The point is not to make excuses for this coaching staff, but after only three games, it would be nothing short of total lunacy to pin this all on Frost and company. Most fans seem to understand that, but what has been more befuddling to watch is the team seemingly regress in front of our very eyes.

It may be tired to trot out the “Rome wasn’t built in a day” excuse, but it’s hard to think of another explanation for what is occurring here with this football team. This is still largely the same Husker team that seeped points left and right under the previous administration.

There’s been a lot of talk about “culture” and “identity” lately. Frankly, it’s been nauseating at times. This point was accentuated when a video from last Monday’s press conference of Tanner Farmer urging that his fellow teammates “buy in” to the program went viral.

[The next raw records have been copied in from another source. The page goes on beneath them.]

-- ==== Sys2Proof/Certificates/Slice0/Obligations.lean ====
section
/-! DEFINITION. The statements for the provers. A ring command's statement says, with Completes (Sys2Proof/Safety.lean), that the command
runs, which state its effect leads to, what its completion entry says and that nothing but ring state changes beside the effect. -/

open Sys2Proof Sys2Proof.Machine

/-! ### The block as a whole -/

/-- The command at the front of the queue runs on the state with the queue's rest. That the unit idles with none waiting is the model's choice (log
entry 3). -/
def Obligations.StepRunsTheFrontCommand : Prop :=
  (∀ (c : Instr) (s : State), step (s.withFront c) = exec c s) ∧ (∀ s : State, s.pending = [] → step s = .next s)

/-- Every command at every state answers a next state: nothing is refused and nothing faults. That a row which is not due, or a ring command which is not
at its turn, leaves the state as it is, is the model's choice (log entry 4). -/
def Obligations.EveryCommandAnswersANextState : Prop := ∀ (c : Instr) (s : State), ∃ t, exec c s = .next t

/-- At reset the unit's tables of partitions, segments, drops, streams, codec cores, canvases, gate lists, bank pairs and customer cores and the event
controller's of sources, groups and control cores are in canonical form. -/
def Obligations.ResetTablesRise : Prop := State.reset.Rising

/-- Every step keeps the canonical form of those tables: indices strictly rising, so that no partition, segment, drop, stream, codec core, canvas, gate
list, bank pair, customer core, event source, group or control core is listed twice. -/
def Obligations.EveryStepKeepsTablesRising : Prop := ∀ s t : State, s.Rising → step s = .next t → t.Rising

/-! ### Sessions and rings (R141–R164) -/

/-- OPEN_SESSION on ring 0 in CLOSED with levels that meet the unit's (R157): OPEN at the level, the next session number, the heartbeat timer at HB_MS,
shaper 0 with its reset RATE and BURST, drops in FALLBACK returning; the completion names the level and the number. CLOSE_SESSION with no restore
running (R159): CLOSED at level 0, rings 1–15 ABSENT, no window and no shaper of the partition left. HANDBACK in LAPSED at an AT of 0 or at least 2 ms
ahead (R163): the session is OPEN, the timer restarts, each drop in FALLBACK returns at its first presentation instant at or after AT; RESULT is the
latest of these instants. -/
def Obligations.SessionsOpenCloseAndHandBack : Prop :=
  (∀ (p : PartId) (r : RingId) (s : State) (e : BitVec 512),
     Ready s p r 0x01 e true openLayout (openChecks e) → (s.part p).session = .closed → entryField e 0x10 0 8 ≤ 2 →
     1 ≤ entryField e 0x11 0 8 →
     let level := min 2 (entryField e 0x11 0 8)
     let hb := entryField e 0x14 0 32
     let m := ((s.atRing p r).composeFirst p).openSession p level hb (entryField e 0x12 0 8 == 1)
     Completes p r (.openSession p r) (replyOk (level + (nextSession (s.part p).sessNum).toNat * 256)) s m ∧
     (m.part p).session = .opened ∧ (m.part p).level = level ∧ (m.part p).sessNum = nextSession (s.part p).sessNum ∧
     (m.part p).hbMs = hb ∧ (m.part p).hbTick = s.tick ∧ (m.part p).shapers = tblPut (s.part p).shapers 0 { rate := 1000, burst := 1024 }) ∧
  (∀ (p : PartId) (r : RingId) (s : State) (e : BitVec 512),
     Ready s p r 0x02 e true [] [objectCheck e 0 0] → (s.part p).restoring = false →
     let m := (s.atRing p r).closeNow p
     CompletesWith p r (.closeSession p r) (replyOk 0) s m (fun t => ∀ k, k ≠ 0 → (t.ring p k).state = .absent) ∧
     (m.part p).session = .closed ∧ (m.part p).level = 0 ∧ (m.part p).shapers = [] ∧ (m.bridge p).windows = []) ∧
  (∀ (p : PartId) (r : RingId) (s : State) (e : BitVec 512),
     Ready s p r 0x03 e true [(bitPos 0x10 0, 64)] [objectCheck e 0 0] → (s.part p).session = .lapsed →
     (entryField e 0x10 0 64 = 0 ∨ s.now + 2000000 ≤ entryField e 0x10 0 64) →
     let t := if entryField e 0x10 0 64 = 0 then s.now + 2000000 else entryField e 0x10 0 64
     let m := ((((s.atRing p r).returnDrops p t).restartHeartbeat p).onPart p fun x => { x with session := .opened }).setLive
       (0x010 + 2 * p) false
     Completes p r (.handback p r) (replyOk (s.latestReturn p t)) s m ∧ (m.part p).session = .opened ∧ (m.part p).hbTick = s.tick)

/-- RING_CREATE of an ABSENT ring leaves it ACTIVE and empty with the entry's addresses and sizes; RING_DELETE of a ring none of whose commands is
fetched and whose completion entries are all written leaves it ABSENT (R141, R147); requests of its fetches that are on the link stay outstanding
there, with nothing waiting for them. That a held completion entry counts as one not yet written is the model's choice (log entry 100). -/
def Obligations.RingsAreCreatedAndDeleted : Prop :=
  (∀ (p : PartId) (r : RingId) (s : State) (e : BitVec 512),
    Ready s p r 0x04 e true ringLayout (ringChecks e) → (s.ring p (entryObject e)).state = .absent →
    CompletesWith p r (.ringCreate p r) (replyOk 0) s (s.atRing p r) fun t => t.ring p (entryObject e) =
      { state := .active, sqAddr := BitVec.ofNat 64 (entryField e 0x10 0 64), cqAddr := BitVec.ofNat 64 (entryField e 0x18 0 64),
        sqLog2 := entryField e 0x20 0 4, cqLog2 := entryField e 0x21 0 4 }) ∧
  (∀ (p : PartId) (r : RingId) (s : State) (e : BitVec 512),
    Ready s p r 0x05 e true [] [objectCheck e 1 15] → (s.ring p (entryObject e)).state ≠ .absent →
    (s.ring p (entryObject e)).fetched = [] → s.heldOn p (entryObject e) = 0 → tblRising (s.part p).rings = true →
    CompletesWith p r (.ringDelete p r) (replyOk 0) s ((s.atRing p r).dropReads p fun j => j == entryObject e) fun t =>
      (t.ring p (entryObject e)).state = .absent ∧ ∀ d ∈ t.dma, ∀ a n, d.purpose = .fetch p (entryObject e) a n → d.dropped = true)

/-! ### Streams (R165–R168, R268–R279) -/

/-- STREAM_CREATE of an unused index, where memory, a placement and admission are given (R151, R269–R271): the stream exists, IDLE, in a unit slot, on
the cores found, with its error window empty and its two sources at reset (R402); RES0 is its allocation, RES1 its slot and cores. STREAM_START of an
IDLE stream runs it and signals its status source; that the slot is the lowest free one (log entry 27), and that a stream which failed with its core is
placed anew at START (log entry 129), are the model's choices; STREAM_STOP of a RUNNING one empties and idles it and aborts the feeds that wait for its space; STREAM_DESTROY of an
IDLE or FAILED one ends it and answers its allocation (R165, R168, R289). -/
def Obligations.StreamsAreCreatedStartedAndEnded : Prop :=
  (∀ (p : PartId) (r : RingId) (s : State) (e : BitVec 512) (slot : Nat) (l : List Nat),
     Ready s p r 0x10 e false streamLayout (streamChecks e) →
     let u := s.atRing p r
     let x := { newStream p e with coreList := l, firstCore := l.headD 0, cores := l.length, firstUid := s.nextId }
     let m := u.makeStream slot x
     s.slotOf p (entryObject e) = none → s.freeSlot = some slot → u.fits x.alloc = true → u.indexHeld p (entryObject e) = false →
     u.place x.q x.lowDelay = some l → firstFail (m.admitStream p) = none →
     Completes p r (.streamCreate p r)
       { res0 := x.alloc, res1 := some (packFields [(slot, 0), (l.headD 0, 8), (l.length - 1, 12)]) } s m ∧
     m.stream slot = some x ∧ m.source (2048 + 2 * slot) = {} ∧ m.source (2049 + 2 * slot) = {} ∧ x.state = .idle) ∧
  (∀ (p : PartId) (r : RingId) (s : State) (e : BitVec 512) (slot : Nat) (x : Stream),
     s.slotOf p (entryObject e) = some slot → s.stream slot = some x →
     (Ready s p r 0x11 e false [] (streamObject e) → x.state = .idle →
       Completes p r (.streamStart p r) (replyOk 0) s ((((s.atRing p r).onStream slot (·.started s.now s.nextId)).recoverStream slot).signal (2048 + 2 * slot))) ∧
     (Ready s p r 0x13 e false [] (streamObject e) → x.state = .running ∨ x.state = .failed →
       let u := (s.atRing p r).composeFirst p
       Completes p r (.streamStop p r) (replyOk 0) s ((u.onStream slot (·.stopped)).abortFeeds slot) ∧
       ∀ y, u.stream slot = some y → ((u.onStream slot (·.stopped)).abortFeeds slot).stream slot = some y.stopped ∧ y.stopped.state = .idle ∧
         y.stopped.queue = [] ∧ y.stopped.avail = []) ∧
     (Ready s p r 0x14 e false [] (streamObject e) → x.state = .idle ∨ x.state = .failed →
       let m := ((s.atRing p r).composeFirst p).dropStream slot
       Completes p r (.streamDestroy p r) (replyOk x.alloc) s m ∧ m.stream slot = none))

/-- STREAM_FEED with inline descriptors that fit the free input space takes the space and reads each descriptor's bytes; one that does not fit waits on a
RUNNING stream until the space is free, and STREAM_FEED_SPACE then reads; one with a list reads the list, and with it COMMAND_READ_END goes on as with
inline descriptors (R166–R168, R276). COMMAND_READ_END goes on with the feed or the image write whose reads have all ended: the feed's access unit
enters its stream's queue, or the image takes its new pixels (R276, R301); CanvasesAndGateListsAreCreated has the other two opcodes that read. One read
for each descriptor is the model's choice (log entry 48). -/
def Obligations.FeedsAndCommandReads : Prop :=
  ((∀ (p : PartId) (r : RingId) (s : State) (e : BitVec 512) (slot : Nat) (x : Stream),
     Ready s p r 0x12 e false (feedLayout e) (feedChecks s p e) → feedIndirect e = false →
     s.slotOf p (entryObject e) = some slot → s.stream slot = some x → x.state = .idle ∨ x.state = .running →
     let n := descBytes (feedDescs e)
     let u := (s.atRing p r).onRing p r fun g => { g with descs := feedDescs e }
     (n ≤ x.inBuf - x.inUsed → (s.part p).dmaOk = true →
       let v := u.onStream slot fun x => { x with inUsed := x.inUsed + n }
       Holds p r (.streamFeed p r) (.reads (s.readNumbers p s.nextId (feedDescs e)) [] false) s v ∧
       (v.stream slot).map (·.inUsed) = some (x.inUsed + n)) ∧
     (x.inBuf - x.inUsed < n → n ≤ x.inBuf → x.state = .running → Holds p r (.streamFeed p r) (.feedSpace slot n) s u)) ∧
   (∀ (p : PartId) (r : RingId) (s : State) (e : BitVec 512) (slot : Nat) (x : Stream),
     Ready s p r 0x12 e false (feedLayout e) (feedChecks s p e) → feedIndirect e = true →
     s.slotOf p (entryObject e) = some slot → s.stream slot = some x → x.state = .idle ∨ x.state = .running → (s.part p).dmaOk = true →
     Holds p r (.streamFeed p r)
       (.reads (s.readNumbers p s.nextId [(entryField e 0x20 0 64, 16 * entryField e 0x18 0 8)]) [] false) s (s.atRing p r)) ∧
   (∀ (p : PartId) (r : RingId) (s : State) (slot n : Nat) (x : Stream),
     s.Rising → (s.ring p r).wait = some (.feedSpace slot n) → s.stream slot = some x → n ≤ x.inBuf - x.inUsed →
     (s.part p).dmaOk = true →
     Holds p r (.streamFeedSpace p r) (.reads (s.readNumbers p s.nextId (s.ring p r).descs) [] false) s
       (s.onStream slot fun x => { x with inUsed := x.inUsed + n }))) ∧
  (∀ (p : PartId) (r : RingId) (s : State) (got : List (Nat × List Byte)) (c : Fetched) (rest : List Fetched),
     s.Rising → (s.ring p r).wait = some (.reads [] got false) → (s.ring p r).fetched = c :: rest → s.interprets p = true →
     (∀ slot x l, entryOpcode c.entry = 0x12 → s.slotOf p (entryObject c.entry) = some slot → s.stream slot = some x →
       (s.ring p r).descs = [] → listDescs (gotBytes got) (feedCount c.entry) = some l → x.state ≠ .failed → (s.part p).dmaOk = true →
       let n := descBytes l
       (n ≤ x.inBuf - x.inUsed →
         Holds p r (.commandReadEnd p r) (.reads (s.readNumbers p s.nextId l) [] false) s
           (s.onStream slot fun x => { x with inUsed := x.inUsed + n })) ∧
       (x.inBuf - x.inUsed < n → n ≤ x.inBuf → x.state = .running → Holds p r (.commandReadEnd p r) (.feedSpace slot n) s s)) ∧
     (∀ slot x, entryOpcode c.entry = 0x12 → s.slotOf p (entryObject c.entry) = some slot → s.stream slot = some x →
       (s.ring p r).descs ≠ [] →
       let n := descBytes (s.ring p r).descs
       let y := x.feed c.entry (s.ring p r).validNs s.now n (gotBytes got) false
       let m := s.onStream slot fun _ => y
       exec (.commandReadEnd p r) s = .next (m.endWait p r (replyOk n)) ∧ m.stream slot = some y) ∧
     (∀ i, entryOpcode c.entry = 0x29 → (s.composeFirst p).image p (entryObject c.entry) = some i →
       let e := c.entry
       let new := (dwordsOf (gotBytes got)).map fun d => BitVec.ofNat 32 d
       let pix := putRect (i.pending.getD i.visible) i.width (entryField e 0x1C 0 16) (entryField e 0x1E 0 16) (entryField e 0x20 0 16) new
       let m := (s.composeFirst p).onImage p (entryObject e) fun i => { i with pending := some pix, completed := true }
       exec (.commandReadEnd p r) s = .next (m.endWait p r (replyOk (gotBytes got).length)) ∧
       m.image p (entryObject e) = some { i with pending := some pix, completed := true }))

/-! ### Queries -/

/-- ADMISSION_QUERY, STREAM_QUERY, SURFACE_QUERY and GUARD_QUERY write their record at the address given before they complete OK; with CLEAR set the
counters (the capture) of what was asked return to 0 (R290, R326, R376, R436). A SURFACE_QUERY of a drop that is being restored completes RETIRED
(R504, log entry 121). Each query record has 64 bytes (R290, R326, R376, R436). -/
def Obligations.QueriesWriteRecordsOf64Bytes : Prop :=
  (∀ (p : PartId) (r : RingId) (s : State) (e : BitVec 512),
     let u := s.atRing p r
     let a := entryField e 0x10 0 64
     let clear := entryField e 0x18 0 1 = 1
     (Ready s p r 0x06 e false addrLayout [objectCheck e 0 0, recordCheck e] →
       Completes p r (.admissionQuery p r) (replyOk 0) s (u.writeRecord p a (u.admissionRecord p))) ∧
     (∀ slot x, Ready s p r 0x15 e false [(bitPos 0x10 0, 64), (bitPos 0x18 0, 1)] [objectCheck e 0 255, recordCheck e] →
       s.slotOf p (entryObject e) = some slot → s.stream slot = some x →
       Completes p r (.streamQuery p r) (replyOk 0) s
         (if clear then (u.writeRecord p a (x.record slot)).onStream slot (·.clearCounters) else u.writeRecord p a (x.record slot))) ∧
     (Ready s p r 0x32 e false [(bitPos 0x10 0, 64), (bitPos 0x18 0, 1)] [objectCheck e 0 2047, recordCheck e] →
       s.owns p (entryObject e) = true →
       if (s.drop (entryObject e)).restoring then Completes p r (.surfaceQuery p r) replyRetired s u
       else Completes p r (.surfaceQuery p r) (replyOk 0) s
         (if clear then (u.writeRecord p a (u.surfaceRecord (entryObject e))).onDrop (entryObject e) fun d =>
             { d with sat := {}, composeLate := 0 }
          else u.writeRecord p a (u.surfaceRecord (entryObject e)))) ∧
     (Ready s p r 0x6A e false [(bitPos 0x10 0, 64), (bitPos 0x18 0, 1)] [objectCheck e 0 0, recordCheck e] →
       Completes p r (.guardQuery p r) (replyOk 0) s
         (if clear then (u.writeRecord p a (u.guardRecord p)).clearCapture p else u.writeRecord p a (u.guardRecord p)))) ∧
  (∀ (s : State) (p g slot : Nat) (x : Stream),
     (s.admissionRecord p).length = 64 ∧ (x.record slot).length = 64 ∧ (s.surfaceRecord g).length = 64 ∧ (s.guardRecord p).length = 64)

Though some found Farmer’s speech inspiring, others found it a sign of imminent discord within the Husker locker room. Nothing could be further from the truth.

“There’s nobody jumping off the ship,” Frost said after the Michigan game. “Now, [as far as] getting 100% commitment to making themselves the best they can be, I haven’t seen that yet.”

Frost is right. It isn’t a matter of groups of players not “buying in” to the program (is anyone seriously still pining for the Mike Riley era?). It’s a matter of shepherding in a new era, and the growing pains that come with it. In other words, it’s not time to get off the ride just yet.